Diversification is not a god and is not always appropriate. For example, a young person with a regular income has an absolute priority to buy a home. "diversifying" into a pension is completely the wrong idea. Even 10% of his savings. The risk they face is the very high cost of rent and the risk of not being able to get on the housing ladder. "Diversification" into a pension increases risk instead of reducing it.

Brendan
 
FWIW in my case I invested every penny I had in the business over 10 years, even a small pension contribution would have made a real difference in my ability to support and grow the business.

I was well aware that most new businesses fail and this was a risky strategy, so my 'rule' was to hold off on a pension, health insurance and other niceties until the company was generating enough profit to do it or I hit 40, at which point if the business was successful I'd have the money to load the pension up quickly or if not I would get a job and start a pension that way.
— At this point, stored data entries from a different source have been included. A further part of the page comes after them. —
/-- Settles O32: the family's rule reads its index, and the family holds a variant there or not. -/
theorem sizeFamiliesSelectBySizeAndGapsGiveNoVariant : Obligations.SizeFamiliesSelectBySizeAndGapsGiveNoVariant := by
  intro b s h p fam hmath hat hfam
  have hfam := familyOf_of_getElem? hfam
  subst hfam
  refine ⟨fun v hrule hv => ?_, fun hgap => ?_⟩
  · rw [← familyIndex_size, ← hrule] at hv
    rw [exec_decodeAssignByte hat, assignmentOutcome_of_variant hmath hv]
  · have hindex : (familyOf s.tables b).variants.length ≤ familyIndex (familyOf s.tables b).rule (assignFields b) := by
      rw [familyIndex_eq]
      exact hgap
    rw [exec_decodeAssignByte hat, assignmentOutcome_of_gap hmath (List.getElem?_eq_none hindex)]

/-- Settles O34: a math byte has an entry, and a full family a variant. -/
theorem everyAssignmentByteDecodes : Obligations.EveryAssignmentByteDecodes := by
  refine ⟨by decide, fun b s h p hfull hat => ?_⟩
  rw [exec_decodeAssignByte hat]
  cases hmath : b.getLsbD 6 with
  | true => exact ⟨_, by rw [assignmentOutcome_of_math hmath], rfl, rfl, rfl⟩
  | false =>
    obtain ⟨v, hv⟩ := exists_variant_of_familiesFull hfull b
    exact ⟨_, by rw [assignmentOutcome_of_variant hmath hv], rfl, rfl, rfl⟩

end Sys2Proof

/-! ### The push flag (R238) -/

namespace Sys2Proof.Machine

/-- All fields but the push flag are read from b[6:0]. -/
theorem assignFields_offsetByte : ∀ (push push' : Bool) (low : BitVec 7),
    { assignFields (offsetByte push low) with push := (assignFields (offsetByte push' low)).push } =
      assignFields (offsetByte push' low) := by decide

/-- Bytes that agree below bit 7 have the same fields but for the push flag. -/
theorem assignFields_eq_of_mod {b c : Byte} (hbc : b.toNat % 128 = c.toNat % 128) :
    { assignFields b with push := (assignFields c).push } = assignFields c := by
  have hlow : b.extractLsb' 0 7 = c.extractLsb' 0 7 := BitVec.eq_of_toNat_eq (by simpa using hbc)
  have h := assignFields_offsetByte (b.getLsbD 7) (c.getLsbD 7) (b.extractLsb' 0 7)
  rwa [offsetByte_of_fields, hlow, offsetByte_of_fields] at h

end Sys2Proof.Machine

namespace Sys2Proof

open Machine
There's simply no low risk way to start a business unless you are already wealthy, so with that option off the table I felt this was the best way of managing the level of risk. It worked out well, I wouldn't do it differently if I had to again.
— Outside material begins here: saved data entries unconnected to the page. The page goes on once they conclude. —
-- ==== Sys2Proof/WellFormed.lean ====
section
/-! DEFINITION. WellFormed.lean: which operands an event of spec/opcode_table.json can bring: the numbers a frame's body
can carry (section 6.2.1), the byte counts of the desk port's parameters (section 10.2), and the codes that make
ERROR_STATE and STAGE_RULE_BAD_PART_CODE what they are. The meanings are given for every operand; these checks
say which of them the connections can produce. -/

namespace Sys2Proof

/-- A stamp, day number or other 16-bit field of a frame. -/
def Word16.fits (x : Nat) : Bool := decide (x < 65536)

/-- A 12-digit borrower or item number (section 4.3). -/
def number12 (x : Nat) : Bool := decide (x < 10 ^ 12)

/-- A minute of the day. -/
def minuteOfDay (x : Nat) : Bool := decide (x < 1440)

def TallyPart.wellFormed (t : TallyPart) : Bool :=
  number12 t.borrower && decide (-999 ≤ t.netLoans) && decide (t.netLoans ≤ 999)
    && decide (-99999 ≤ t.netBalance) && decide (t.netBalance ≤ 999999)

def LoanPart.wellFormed (l : LoanPart) : Bool :=
  number12 l.borrower && Word16.fits l.dueDay && minuteOfDay l.dueMinute && decide (l.renewCount < 256)

def TrapPart.wellFormed (t : TrapPart) : Bool :=
  decide (t.title < 10 ^ 7) && decide (t.rank < 256) && number12 t.holdBorrower && number12 t.item

def PresencePart.wellFormed (p : PresencePart) : Bool :=
  Word16.fits p.currentStamp && Word16.fits p.day && minuteOfDay p.minute && p.heard.length == 16
    && p.heard.all Word16.fits

def StampedAction.wellFormed (a : StampedAction) : Bool := Word16.fits a.stamp

/-- Fields of a body within their widths (section 6.2.1). -/
def Body.wellFormed : Body → Bool
  | .block t _ _ => t.wellFormed
  | .trap t station _ => t.wellFormed && decide (station < 16)
  | .dayRoll day => Word16.fits day
  | .gatewayClaim day => Word16.fits day
  | .uploadReceipt k => Word16.fits k
  | .uploadRefusal r => decide (r < 256)
  | .loan t n _ day minute count =>
    t.wellFormed && number12 n && Word16.fits day && minuteOfDay minute && decide (count < 256)
  | .ret t n _ => t.wellFormed && number12 n
  | .renew t n _ day minute count =>
    t.wellFormed && number12 n && Word16.fits day && minuteOfDay minute && decide (count < 256)
  | .payment t => t.wellFormed
  | .presence p => p.wellFormed
  | .restateRequest f => Word16.fits f
  | .uploadCall day => Word16.fits day
  | .uploadBegin first count => decide (first < 2 ^ 32) && decide (count ≤ 16384)
  | .uploadDone blocks => Word16.fits blocks
  | .uploadClosed => true
  | .tally t stamp lost staff =>
    t.wellFormed && Word16.fits stamp && lost.all StampedAction.wellFormed && staff.all StampedAction.wellFormed
  | .item n _ part stamp => number12 n && part.all LoanPart.wellFormed && Word16.fits stamp
  | .trapState t _ stamp => t.wellFormed && Word16.fits stamp
  | .uploadBlock k records =>
    Word16.fits k && decide (1 ≤ records.length) && decide (records.length ≤ 3)
      && records.all fun r => r.length == 32

/-- A header write operation has at most ten writes (R130). -/
def HeaderEnd.wellFormed : HeaderEnd → Bool
  | .verified => true
  | .failsAt k => decide (k < 10)

/-- A command byte outside the command table (R179). -/
def outsideCommandTable (b : Byte) : Bool := b == 0 || decide (0x1D < b.toNat)

/-- Operands that an event of the command's row can bring. -/
def Instr.wellFormed : Instr → Bool
  | .coldStart _ => true
  | .headerReadComplete => true
  | .freshHeaderWriteComplete result => result.wellFormed
  | .levelChange _ _ => true
  | .quietZoneReached _ => true
  | .decodeComplete => true
  | .agreementTimerExpiry _ => true
  | .toneEnd _ => true
  | .laneMode _ _ => true
  | .keyedEntry _ _ _ => true
  | .endSession _ => true
  | .sessionIdleTimerExpiry _ => true
  | .cancel _ => true
  | .readResult _ => true
  | .block _ _ => true
  | .lift _ _ => true
  | .payment _ _ => true
  | .blockWaitExpiry _ => true
  | .trapWaitExpiry _ => true
  | .rollLookupComplete => true
  | .loansListLookupComplete => true
  | .holdLookupComplete => true
  | .appendComplete result =>
    match result with
    | .verified => true
    | .headFails => true
    | .readsBack bytes => bytes.length == 32
  | .rollBegin => true
  | .rollBeginWriteComplete result => result.wellFormed
  | .rollChunk _ _ _ entries => entries.length == 4 && entries.all fun e => e.length == 15
  | .chunkWriteComplete result =>
    match result with
    | .verified => true
    | .readsBack bytes => decide (bytes.length ≤ 64)
  | .rollEnd _ _ _ _ => true
  | .editionWriteComplete result => result.wellFormed
  | .journalQuery _ _ _ _ => true
  | .queryReadComplete => true
  | .queryNext => true
  | .replayLastRecordRead => true
  | .replayHeadWriteComplete result => result.wellFormed
  | .replayReadComplete => true
  | .minimumTimerExpiry => true
  | .quietTimerExpiry => true
  | .uploadReadComplete => true
  | .takeSnapshotComplete result => result.wellFormed
  | .moveMarksComplete result => result.wellFormed
  | .frameStart => true
  | .lineIdle => true
  | .transmitStart _ => true
  | .lineLost => true
  | .transmitComplete => true
  | .frameEnd frame => frame.body.wellFormed
  | .presenceTimerExpiry => true
  | .absenceTimerExpiry _ => true
  | .resumeLine => true
  | .readPeer _ => true
  | .secondTick => true
  | .setClock _ _ _ => true
  | .uploadNow => true
  | .callTimerExpiry => true
  | .senderBeginTimerExpiry => true
  | .receiptTimerExpiry => true
  | .handAgainTimerExpiry => true
  | .gatewayBeginTimerExpiry => true
  | .silenceTimerExpiry _ => true
  | .uplinkSendComplete => true
  | .uplinkMessageReceived bytes => decide (bytes.length ≤ 260)
  | .answerTimerExpiry => true
  | .warmTimerExpiry => true
  | .unloadTimerExpiry => true
  | .printComplete => true
  | .printerSensorAccepted _ => true
  | .alignStep _ => true
  | .padSensorAccepted _ _ => true
  | .padPulseEnd _ => true
  | .selectActive => true
  | .errorState command => outsideCommandTable command
  | .answerComplete => true
  | .selectRelease _ _ => true
  | .identify => true
  | .readStatus => true
  | .takeAttention => true
  | .setEnables _ => true
  | .inquireBorrower _ => true
  | .inquireItem _ => true
  | .stageRuleDiscard => true
  | .stageRuleClass _ _ _ _ _ _ _ => true
  | .stageRuleCategory _ _ _ => true
  | .stageRuleHours _ _ _ => true
  | .stageRuleClosure _ => true
  | .stageRuleHolidayAdd _ => true
  | .stageRuleHolidayRemove _ => true
  | .stageRuleWindow _ _ => true
  | .stageRuleUploadMinute _ => true
  | .applyNow => true
  | .readSetting _ => true
  | .writeSetting _ _ => true
  | .commitSettings => true
  | .settingsWriteComplete _ => true
  | .warmRestart => true
  | .stageRuleBadPartCode code => decide (8 < code.toNat)

end Sys2Proof
end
Years ago I worked for a family business (related to construction) in the early 2000s. They lived the high life and didn't see the bust coming. They lost the business and it wasn't pretty.
I'm only suggesting that in the growth phase of a new business you can take the risk of not contributing to a pension to build wealth in the business. As soon as the business is out of that initial growth phase and making profit, I think you should start putting money into your PPR and a pension just as a non-business owner would. One side benefit of doing so in this scenario is that PPRs and pensions are easy to carve out of any personal guarantees you take on to support a growing business.
 
edit: Crossed with Zenith who is saying something similar.

Just to be absolutely clear about the different stages of business development.
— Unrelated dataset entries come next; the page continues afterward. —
-- ==== Sys2Proof/Machine/Slips.lean ====
section
/-! DEFINITION. Machine/Slips.lean: the slip store, the print queue, the printer and the pads (chapter 8). -/

namespace Sys2Proof.Machine

/-! ## Dates and times (R145) -/

/-- The date of a day number: day 0 is 3 January 2000 (section 4.4), by the Gregorian calendar counted from
1 March of year 0. -/
def dateOf (day : Nat) : Date :=
  let z := day + 730427
  let dayOfEra := z % 146097
  let yearOfEra := (dayOfEra - dayOfEra / 1460 + dayOfEra / 36524 - dayOfEra / 146096) / 365
  let dayOfYear := dayOfEra - (365 * yearOfEra + yearOfEra / 4 - yearOfEra / 100)
  let m := (5 * dayOfYear + 2) / 153
  let month := if m < 10 then m + 3 else m - 9
  ⟨yearOfEra + z / 146097 * 400 + (if month ≤ 2 then 1 else 0), month, dayOfYear - (153 * m + 2) / 5 + 1⟩

def timeOf (minute : Nat) : TimeOfDay := ⟨minute / 60, minute % 60⟩

/-! ## Slip records and the print queue -/

def State.slip (s : State) (i : Nat) : Slip := (s.slips.slips[i]?).getD .free

def State.setSlip (s : State) (i : Nat) (x : Slip) : State :=
  { s with slips := { s.slips with slips := s.slips.slips.set i x } }

def State.setQueue (s : State) (q : List Nat) : State := { s with slips := { s.slips with queue := q } }

def State.setPrinter (s : State) (p : PrinterState) : State := { s with slips := { s.slips with printer := p } }

/-- The FREE record of lowest number (R144). -/
def State.freeSlip (s : State) : Option Nat := s.slips.slips.findIdx? (·.state == .free)

/-- FREE records, for READ STATUS (R151). -/
def State.freeSlips (s : State) : Nat := s.slips.slips.countP (·.state == .free)

/-- The hold has a record CONFIRMED by the own station (R150). -/
def State.ownConfirmed (s : State) (hold : Nat × Nat) : Bool :=
  s.traps.any fun t =>
    t.title == hold.1 && t.rank == hold.2 && t.station == s.number && t.state == TrapState.confirmed

/-- Lines of a slip as printed: the HEADER line is printed with the mark REPRINT when the record's
interrupted flag is set (R145). -/
def Slip.printed (x : Slip) : List (SlipLine × Bool) := x.lines.mapIdx fun i line => (line, i == 0 && x.interrupted)

/-! ## The printer (R152, R153) -/

/-- A lane's warm demand: a session open (R152). -/
def State.warmDemand (s : State) : Bool := s.laneA.session.isSome || s.laneB.session.isSome

def State.setWarmTimer (s : State) (t : Timer) : State := { s with slips := { s.slips with warmTimer := t } }

def State.setUnloadTimer (s : State) (t : Timer) : State := { s with slips := { s.slips with unloadTimer := t } }

/-- Take the slip at the head of the queue: a HOLD slip whose record is not CONFIRMED by the own station is
given up and the next slip taken; with no slip left the printer is IDLE_WARM (R150, R153). -/
def State.startPrint : Nat → State → State
  | 0, s => s.setPrinter .idleWarm
  | fuel + 1, s =>
    match s.slips.queue with
    | [] => s.setPrinter .idleWarm
    | i :: rest =>
      let x := s.slip i
      match x.hold with
      | some h =>
        if s.ownConfirmed h then (s.setSlip i { x with state := .printing }).setPrinter .printing
        else State.startPrint fuel ((s.setSlip i .free).setQueue rest)
      | none => (s.setSlip i { x with state := .printing }).setPrinter .printing

/-- The unload timer in IDLE_WARM: it runs from its full period while the queue is empty and no warm demand
is present (R152). -/
def State.settleUnload (s : State) : State :=
  if s.slips.printer = .idleWarm ∧ s.slips.queue = [] ∧ s.warmDemand = false then
    match s.slips.unloadTimer with
    | some _ => s
    | none => s.setUnloadTimer (some (s.settings.inForce.unloadSeconds * 1000))
  else s.setUnloadTimer none

/-- Both printer sensors have accepted their first levels; until then the paper is taken as OUT and the lid as
OPEN (R158). -/
def SlipUnit.sensed (u : SlipUnit) : Bool := u.paper.isSome && u.lid.isSome

/-- What the print queue and the warm demand do to the printer as they stand (R152): they take it from OFF
to WARMING and from IDLE_WARM to PRINTING. DEDUCED (assumption 31): before both first levels are accepted the
printer stays OFF, as it warms and prints with paper in and the lid closed only; the first levels then settle it
through ALIGNING or HALTED. -/
def State.settlePrinter (s : State) : State :=
  match s.slips.printer with
  | .off =>
    if !s.slips.sensed || (decide (s.slips.queue = []) && !s.warmDemand) then s
    else (s.setPrinter .warming).setWarmTimer (some Config.warmMs)
  | .idleWarm => (s.startPrint (Config.slipRecords + 1)).settleUnload
  | .warming => s
  | .printing => s
  | .aligning => s
  | .halted => s
  | .fault => s

/-- A slip becomes READY and joins the queue at its tail (R151). -/
def State.joinQueue (s : State) (i : Nat) : State :=
  ((s.setSlip i { s.slip i with state := .ready }).setQueue (s.slips.queue ++ [i])).settlePrinter

/-- A HELD or READY slip is given up (R150). -/
def State.giveUpSlip (s : State) (i : Nat) : State :=
  ((s.setSlip i .free).setQueue (s.slips.queue.filter (· != i))).settlePrinter

/-! ## Session slips (R146 to R148) -/

def State.headerLine (s : State) (k : SlipKind) (l : LaneId) : SlipLine :=
  .header k s.number l (dateOf s.clock.day) (timeOf s.clock.minute)

def SlipLine.isItemDue : SlipLine → Bool
  | .itemDue _ _ _ => true
  | _ => false

def Slip.itemCount (x : Slip) : Nat := x.lines.countP SlipLine.isItemDue

def State.addLine (s : State) (i : Nat) (line : SlipLine) : State :=
  s.setSlip i { s.slip i with lines := (s.slip i).lines ++ [line] }

def State.setSessionSlip (s : State) (l : LaneId) (i : Option Nat) : State :=
  s.mapLane l fun c => { c with session := c.session.map fun x => { x with slip := i } }

/-- Open a session slip with its first ITEM DUE line; true when no record is FREE (R146). -/
def State.openSlip (s : State) (l : LaneId) (borrower : Nat) (line : SlipLine) : State × Bool :=
  match s.freeSlip with
  | none => (s.setSessionSlip l none, true)
  | some i =>
    let k := if (s.lane l).mode == .renew then SlipKind.renew else SlipKind.loan
    let x : Slip :=
      { state := .opened, kind := some k, lane := some l
        lines := [s.headerLine k l, .borrower (borrower % 10000), line], hold := none, interrupted := false }
    ((s.setSlip i x).setSessionSlip l (some i), false)

/-- An ITEM DUE line handed by a lane (R146, R147); true when the result carries NO_SLIP. -/
def State.itemDueLine (s : State) (l : LaneId) (item dueDay dueMinute : Nat) : State × Bool :=
  let line := SlipLine.itemDue item (dateOf dueDay) (timeOf dueMinute)
  match (s.lane l).session with
  | none => (s, true)
  | some ss =>
    match ss.slip with
    | none => s.openSlip l ss.borrower line
    | some i =>
      if (s.slip i).itemCount < Config.itemLines then (s.addLine i line, false)
      else
        let s := (s.addLine i (.continued (s.slip i).itemCount)).joinQueue i
        (s.setSessionSlip l none).openSlip l ss.borrower line

/-- A session's OPEN slip gets its TOTAL line and becomes READY (R148). -/
def State.completeSlip (s : State) (l : LaneId) (count balance : Int) (warning : Bool) : State :=
  match (s.lane l).session with
  | some ⟨_, some i⟩ => ((s.addLine i (.total count balance warning)).joinQueue i).setSessionSlip l none
  | some ⟨_, none⟩ => s
  | none => s

/-! ## Fine slips and hold slips (R149, R150) -/

/-- A FINE slip, READY at once; true when no record is FREE. -/
def State.fineSlip (s : State) (l : LaneId) (borrower item dueDay cents : Nat) (count balance : Int)
    (warning : Bool) : State × Bool :=
  match s.freeSlip with
  | none => (s, true)
  | some i =>
    let x : Slip :=
      { state := .ready, kind := some .fine, lane := some l
        lines := [s.headerLine .fine l, .borrower (borrower % 10000), .fine item (dateOf dueDay) cents,
          .total count balance warning]
        hold := none, interrupted := false }
    ((s.setSlip i x).joinQueue i, false)

/-- An own TRAP notice of outcome TRAPPED for the hold is queued or on the line (R150). A frame on the line
is the head of its queue. -/
def State.trapNoticeQueued (s : State) (hold : Nat × Nat) : Bool :=
  s.line.u.any fun n =>
    match n.body with
    | .trap t _ .trapped => t.title == hold.1 && t.rank == hold.2
    | _ => false

/-- A HOLD slip, HELD or READY (R150); true when no record is FREE. -/
def State.holdSlip (s : State) (l : LaneId) (title rank holdBorrower item : Nat) : State × Bool :=
  match s.freeSlip with
  | none => (s, true)
  | some i =>
    let x : Slip :=
      { state := .held, kind := some .hold, lane := some l
        lines := [s.headerLine .hold l, .hold title rank (itemCopy item), .borrower (holdBorrower % 10000)]
        hold := some (title, rank), interrupted := false }
    let s := s.setSlip i x
    (if s.trapNoticeQueued (title, rank) then s else s.joinQueue i, false)

/-- The HOLD slips of a hold in a state for which `p` holds. -/
def State.holdSlips (s : State) (hold : Nat × Nat) (p : SlipState → Bool) : List Nat :=
  (List.range s.slips.slips.length).filter fun i => (s.slip i).hold == some hold && p (s.slip i).state

/-- Report of the trap table: the own TRAPPED notice has gone out, or left its queue, with the record
CONFIRMED by the own station: a HELD slip becomes READY (R150). -/
def State.holdAsserted (s : State) (hold : Nat × Nat) : State :=
  if s.ownConfirmed hold then (s.holdSlips hold (· == .held)).foldl State.joinQueue s else s

/-- Report of the trap table: the record has left CONFIRMED by the own station: a HELD or READY slip is
given up (R150). -/
def State.holdLost (s : State) (hold : Nat × Nat) : State :=
  (s.holdSlips hold fun st => st == .held || st == .ready).foldl State.giveUpSlip s

/-! ## Pads (R156, R157) -/

def State.pad (s : State) : PadId → Pad
  | .p0 => s.slips.pad0
  | .p1 => s.slips.pad1

def State.setPad (s : State) (p : PadId) (x : Pad) : State :=
  match p with
  | .p0 => { s with slips := { s.slips with pad0 := x } }
  | .p1 => { s with slips := { s.slips with pad1 := x } }

/-- The pad of a source wand; a keyed entry at lane A uses P0 and at lane B uses P1 (R33). -/
def padOf (src : Source) (l : LaneId) : PadId :=
  match src, l with
  | .wand .w0, _ => .p0
  | .wand .w1, _ => .p1
  | _, .a => .p0
  | _, .b => .p1

/-- Ask a pad for a pulse; true when it answers NOT_ON_PAD (R156). -/
def State.padPulse (s : State) (p : PadId) (form : Pulse) : State × Bool :=
  let x := s.pad p
  if !x.present then (s, true)
  else match x.pulsing with
    | none => (s.setPad p { x with pulsing := some form }, false)
    | some _ =>
      if x.waiting.length < Config.padWaiting then (s.setPad p { x with waiting := x.waiting ++ [form] }, false)
      else (s, true)

end Sys2Proof.Machine
end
After 5 years, when the OP's business is up and running and very profitable, he should diversify.

I am astonished at how many people with very successful businesses have all their eggs in it. At that stage, they should allow for the fact that something might go wrong, and they should have assets outside the business.

This investing outside the business is not that easy to do. You have a profitable business. You think you are in control. You borrow a lot to expand the business. Then a recession hit, and you go bust.

Brendan
 
I think Marc is right, starting a pension at 22 is great.

10 years on though, and building up a company, while also being mindful of getting on the property ladder, it doesn’t make an iota of sense. You either commit 100% into the company or it risks failure.

If you’ve the confidence in the company to put 10 eggs into it, put in the 10. Dropping one out will have little to no benefit in making its own omelette.
 
Last edited:
I was in a similar situation at your age and chose to invest in the business and then a home, putting a pension on the long finger - basically Brendan’s advice above. It was the right decision I believe.

When you do decide to setup the pension, an executive pension is the way to go. There’s nothing big/complex about them compared to a PRSA, you can literally ring the likes of Zurich, fill in a form and have it setup a week later. One of the benefits is the company will be able to make special contributions for the service you’ve built up. In my case (had the company had the money) it could make a frankly astounding contribution of €750k in one go. So while you will have missed out on the growth in the pension by waiting, you won’t have missed out on yearly contribution limits really.
Same here. I'm 50 and this year set up an Exec Pension. I am putting 3.5k per month in and plan to increase this next year or pay off mortgage (that is an Ecumenical Matter...) I should end up with a decent set of pension pots but I have no regrets for delaying pension while building up business.